**WHAT NEEDS TO BE DONE**.
Two lines below mark the span: the one containing "0⟩, false, 0)" and the one containing "let eff := symFix old d". Set down both, plus every line between, exactly as they stand, and nothing else.

Top of INPUT DATA

-- ==== Sys2Proof/Machine/Regs.lean ====
section
/-!
DEFINITION. The register map: one Fld per register field that the spec's register tables give (its NoC address, its
bit position and width, its access code of R13 and its reset value), and one row per register for decoding a bus
address. Chapter and rule stand above each register. A field's index arguments are those of the table heading:
b a bough or router, n a lane, q a quad, ch a global channel, k a granary router or a port, the rest as the heading.
-/
namespace Sys2Proof.Machine
open Sys2Proof

/-- Access codes of R13. -/
inductive Acc where
  | ro | rw | wo | w1c | w1s | rc | rs
deriving DecidableEq, Repr

/-- One register field: address of its register, lowest bit, width, access code, reset value. -/
structure Fld where
  addr : Nat
  lo : Nat
  w : Nat
  acc : Acc
  rst : Nat
deriving DecidableEq, Repr

/-- The key under which the register store holds a field: registers are at most 64 bits wide. -/
def Fld.key (f : Fld) : Nat := f.addr * 64 + f.lo

namespace R

open Sys2Proof.Config
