/-- Counts and logs a corrected or uncorrectable access (R147, R148). -/
def State.bmLog (s : State) (b k p row : Nat) (d : SymDec) (seq wb drop : Bool) : State :=
  let word := k + p * 2 ^ 7 + row * 2 ^ 8 + (d.kind - 1) * 2 ^ 17 + ofFlag seq * 2 ^ 18 + ofFlag wb * 2 ^ 19
    + d.sym * 2 ^ 24 + d.syn * 2 ^ 32 + 2 ^ 48
  let s1 := s.bump (if d.kind = 1 then R.BM_CNT_CORR b else R.BM_CNT_UNC b) 1
  let s2 := if d.kind = 1 ∧ s.get (R.BM_CTRL_CORR_LOG_EN b) = 0 then s1
    else if (s1.queue (bmErrPop b)).length < 16 then
      { s1 with pops := SMap.set s1.pops [] (bmErrPop b) (s1.queue (bmErrPop b) ++ [word]) }
    else { s1 with popOvf := SMap.set s1.popOvf 0 (bmErrPop b) 1 }
  if d.kind = 2 ∧ s.has (R.BM_CTRL_UNC_EVT_EN b) then s2.raise (if drop then 0x0729 else 0x0728) b word else s2

/-- A counted row write of a block: an armed injection acts on it (R158). -/
def State.bmInject (s : State) (b k row : Nat) (ecc : Bool) : State :=
  if s.has (R.BM_INJECT_ARM b) && decide (s.get (R.BM_INJECT_BLOCK b) = k) then
    let t := s.get (R.BM_INJECT_SYMBOL b)
    let e := s.get (R.BM_INJECT_PATTERN b)
    let x := e * 2 ^ (4 * t) ^^^ (if s.has (R.BM_INJECT_DOUBLE b) then e * 2 ^ (4 * ((t + 1) % 36)) else 0)
    let s1 := s.set (R.BM_INJECT_ARM b) 0
    if ecc then s1.setBmData b k row (s1.bmData b k row ^^^ x) else s1
  else s

/-- A write of a row cancels a pending write-back of that row at either port (R146). -/
def State.bmCancel (s : State) (b k row : Nat) : State :=
  let ports := s.fab.bmPorts.map (fun e => match e.2.wb with
    | some (k', r', _) => if e.1 / 256 = b ∧ k' = k ∧ r' = row then (e.1, { e.2 with wb := none }) else e
    | none => e)
  { s with fab := { s.fab with bmPorts := ports.filter (fun e => decide (e.2 ≠ BmPort.reset)) } }

/-- What an access gives its port: the word before and after, the flags (bit 0 SBE, 1 DBE, 2 COLL). -/
structure BmAns where
  before : Nat
  after : Nat
  flags : Nat
deriving DecidableEq, Repr

/-- Bits [lo, lo + w) and [lo', lo' + w') meet. -/
def overlap (x y : BmReq) : Bool := decide (x.lo < y.lo + y.w) && decide (y.lo < x.lo + x.w)

/-- Serves the accesses of ports A and B that meet at block `k` (R137 to R148): `same` when both edges are one edge of one
clock line; edges of different clocks within W_COLL leave the outcome to a free value (R141). A block that is not used or not READY is inert
(R132, R133, R155). Two writes to different halves of an ECC row set no COLL under different clocks either, and WRITE_FIRST shows the row before an
injected error (the model's choices, assumption 176). -/
def State.bmServe (s : State) (b k : Nat) (same : Bool) (pa pb : Option BmReq) : State × Option BmAns × Option BmAns :=
  let w := s.blockWord b k
  let ecc := decide (bits w 1 2 = 1)
  if !s.bmReady b k || !s.blockUsed b k then (s, pa.map (fun _ => ⟨0, 0, 0⟩), pb.map (fun _ => ⟨0, 0, 0⟩))
  else
  let meet := match pa, pb with
    | some x, some y => decide (x.row = y.row) && (ecc || overlap x y)
    | _, _ => false
  let wr (r : Option BmReq) : Bool := match r with | some x => decide (x.wmask ≠ 0) | none => false
  let (fv, s0) := if meet && !same && (wr pa || wr pb) then (let f := s.fresh 2; (f.1 % 2, f.2)) else (0, s)
  let put (r : Option BmReq) (row v : Nat) : Nat := match r with
    | some x => if x.row = row then (v &&& ((2 ^ 144 - 1) ^^^ x.wmask)) ||| (x.wdata &&& x.wmask) else v
    | none => v
  let one (r : Option BmReq) : Nat × SymDec × Bool × Nat := match r with
    | none => (0, ⟨0, 0, 0, 0⟩, false, 0)
    | some x =>
      let old := s0.bmData b k x.row
      let d := if ecc then symDecode old else ⟨0, 0, 0, 0⟩
      let eff := symFix old d
      let drop := decide (d.kind = 2) && (wr r || (meet && (wr pa || wr pb)))
      let merged := if fv = 1 then put pb x.row (put pa x.row eff) else put pa x.row (put pb x.row eff)
      let new := if drop then old else if ecc then (if merged = eff ∧ d.kind ≠ 1 then eff else symEncode merged) else merged
      (eff, d, drop, new)
  let ra := one pa
  let rb := one pb
  let stores (r : Option BmReq) (v : Nat × SymDec × Bool × Nat) : Bool := wr r && !v.2.2.1
  let store (t : State) (r : Option BmReq) (v : Nat × SymDec × Bool × Nat) : State := match r with
    | some x => if stores r v then (t.setBmData b k x.row v.2.2.2).bmCancel b k x.row else t
    | none => t
  let inject (t : State) (r : Option BmReq) (v : Nat × SymDec × Bool × Nat) : State := match r with
    | some x => if stores r v then t.bmInject b k x.row ecc else t
    | none => t
  let s1 := inject (inject (store (store s0 pa ra) pb rb) pa ra) pb rb
  let diffHalf := match pa, pb with | some x, some y => ecc && !overlap x y | _, _ => false
  let collA := meet && !diffHalf && ((decide (wr pb) && (!wr pa || !same)))
  let collB := meet && !diffHalf && decide (wr pa)
  let collAr := meet && diffHalf && !wr pa && wr pb
  let collBr := meet && diffHalf && !wr pb && wr pa
  let report (t : State) (p : Nat) (r : Option BmReq) (v : Nat × SymDec × Bool × Nat) (other : Bool) : State := match r with
    | none => t
    | some x =>
      if v.2.1.kind = 0 then t
      else
        let hd := k - k % cascLen w
        let can := decide (v.2.1.kind = 1) && decide (bit w 23 = 1) && !wr r && decide ((t.bmPort b hd p).wb = none)
        let t1 := t.bmLog b k p x.row v.2.1 x.seq can (wr r && v.2.2.1)
        if can && !other then t1.setBmPort b hd p { t1.bmPort b hd p with wb := some (k, x.row, symEncode v.1) } else t1
  let s2 := report (report s1 0 pa ra (meet && wr pb)) 1 pb rb (meet && wr pa)
  let ans (r : Option BmReq) (v : Nat × SymDec × Bool × Nat) (coll : Bool) : Option BmAns := r.map (fun x =>
    let readNew := meet && !same && decide (fv = 1) && !wr r
    ⟨bits (if readNew then v.2.2.2 else v.1) x.lo x.w, bits v.2.2.2 x.lo x.w,
      ofFlag (v.2.1.kind = 1) + 2 * ofFlag (v.2.1.kind = 2) + 4 * ofFlag coll⟩)
  (s2, ans pa ra (collA || collAr), ans pb rb (collB || collBr))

Bottom of INPUT DATA

**EXERCISE OUTPUT**.
    | none => (0, ⟨0, 0, 0, 0⟩, false, 0)
    | some x =>
      let old := s0.bmData b k x.row
      let d := if ecc then symDecode old else ⟨0, 0, 0, 0⟩
      let eff := symFix old d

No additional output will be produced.